— Évidemment, il n’a pas l’air très pressé. Mais ne te lasse pas, Marthe, car plus tard, tu ne pourrais peut-être plus l’amener dans la bonne voie ! J’en sais, hélas ! quelque chose. Aux belles heures de la jeunesse, j’ai trouvé incomparable de rester la bride flottante sur le cou. Et maintenant, il est bien des jours où je me dis que mieux eût valu suivre le chemin traditionnel et ne pas finir dans un foyer solitaire !

— Tu n’es pas isolé, Charles. Nous sommes avec toi, Jean et moi ! s’exclame Mme Dautheray apitoyée.

— Oui, oui, je sais et vous en ai beaucoup de gratitude. Mais il ne s’agit pas de moi, seulement de notre garçon que je désire, autant que toi, voir heureux. Pressons-le, mais ne le bousculons pas pour entrer dans le mariage. Qu’il ne puisse nous considérer comme des empêcheurs de danser en rond. Après tout, nous ne voulons pas la mort du pécheur mais qu’il se convertisse.

M. Desmoutières, ici, regarde sa montre et se dresse aussitôt.
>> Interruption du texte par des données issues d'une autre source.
-- ==== Sys2Proof/Machine/Preempt.lean ====
section
/-! DEFINITION. Trap entry, fault records and pre-emption as steps (R143, R255, R256, R265). -/

namespace Sys2Proof.Machine
open Sys2Proof

/-- A step on a core does nothing where the core holds no instance. -/
def Mach.onResident (m : Mach) (c : CoreId) (f : Mach → Mach) : Mach := if (m.core c).resident then f m else m

/-- TRAP_ENTRY (R143): the step that takes a trap raised between words, such as one on a fetch (R32). -/
def execTrapEntry (c : CoreId) (e : Eng) (cause : Cause) (pc val : W64) (s : State) : Out :=
  s.to (s.mach.onResident c fun m => m.takeTrap c e cause pc val)

/-- The fault record of a saved instance (R265): SEQ rises by one from 1. -/
def Mach.faultRecord (m : Mach) (ctx : CtxId) (uid : Nat) (core : CoreId) (t : TrapInfo) : Mach :=
  match m.image uid with
  | none => m
  | some g =>
    let x := m.ctx ctx.val
    let seq := x.seq + 1
    let m := m.modCtx ctx.val fun x => { x with seq }
    let m := m.setImage { g with seq := seq.toNat }
    let i := g.inst.id
    m.postRecord x.owner x.fqueue (faultBytes 1 ctx i.num i.run i.tidx core t seq.toNat) (some ctx)

/-- FAULT_RECORD (R265). -/
def execFaultRecord (ctx : CtxId) (uid : Nat) (core : CoreId) (t : TrapInfo) (s : State) : Out :=
  s.to (s.mach.faultRecord ctx uid core t)

/-- A core latches a pre-emption request (R148, R189, R201, R255): every engine is at its boundary between
two steps of the model, so waits are abandoned, throttle idles end, and the release follows. -/
def Mach.requestPreempt (m : Mach) (c : CoreId) : Mach :=
  m.onResident c fun m =>
    if (m.core c).preempt then m
    else
      let m := (m.abandonWaits c 1).endIdles c
      (m.setCore c { m.core c with preempt := true }).post [.coreReleased c]

/-- PREEMPTION_REQUEST (R255): a request to an instance that is already saved is satisfied at once. -/
def execPreemptionRequest (c : CoreId) (s : State) : Out := s.to (s.mach.requestPreempt c)

/-- A SUSPEND that waits for a context's last resident instance completes (R253). -/
def Mach.endSuspend (m : Mach) (ctx : Nat) : Mach :=
  if !m.suspending ctx || !(m.residentOf ctx).isEmpty then m
  else
    let fns := m.fns.map fun r =>
      match r.suspendOf with
      | some c => if c.val = ctx then { r with suspendOf := none, ctxBusy := false, ctxStatus := 0 } else r
      | none => r
    ({ m with fns } : Mach).modCtx ctx fun x => { x with st := .swapped }

/-- The image of a core's instance (R256), written into its reservation (R257): its partition stays in place (R259)
once its start was done, and its page registers are the core's and are not saved (R337). -/
def Mach.imageOf (m : Mach) (c : CoreId) : Image :=
  let i := m.inst c
  let k := m.core c
  { inst := { i with regs := [] }, core := c, place := if k.starting then none else some (k.place, i.id.part)
    spilled := false, seq := 0, saveAt := k.saveAt, cbase := k.saveAt * 1024 }

/-- The accesses of a core no longer stall on any page. -/
def Mach.dropStalls (m : Mach) (c : CoreId) : Mach :=
  let of := fun (x : Staller) => match x with | .core d _ => d == c | .fetch d _ => d == c | .delivery _ => false
  { m with moves := m.moves.map fun v =>
      { v with stalled := v.stalled.filter fun x => !of x, dead := v.dead.filter fun x => !of x } }

/-- The save image is written and the core is released: its team and context follow. -/
def Mach.releaseCore (m : Mach) (c : CoreId) : Mach :=
  m.onResident c fun m =>
    let id := (m.inst c).id
    let g := m.imageOf c
    let m := (({ m with images := m.images ++ [g] } : Mach).freeCore c).dropStalls c
    let m := m.writeLines id.ctx ((List.range id.imageKib).map fun k => saveLine (g.saveAt + k))
    let m := m.settleTeam id.launch id.run id.team
    let m := (m.endSuspend id.ctx.val).settleCtx id.ctx.val
    m.post [.placementEval (dieOf c)]

/-- CORE_RELEASED (R255, R256). -/
def execCoreReleased (c : CoreId) (s : State) : Out := s.to (s.mach.releaseCore c)

end Sys2Proof.Machine
end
— Midi moins le quart ! Je te quitte bien vite, ma chère Marthe. Je vais être en retard, et que dira mon maître-queux dont j’exige tant de ponctualité ! A demain, ma bonne sœur.

— Tu dînes avec moi, n’est-ce pas ?

— Avec vous, j’imagine.

Elle a un sourire confus et ravi.

— J’espère que Jean sera là, mais je n’en suis pas sûre du tout. Il est si recherché ! Le monde l’accapare absolument.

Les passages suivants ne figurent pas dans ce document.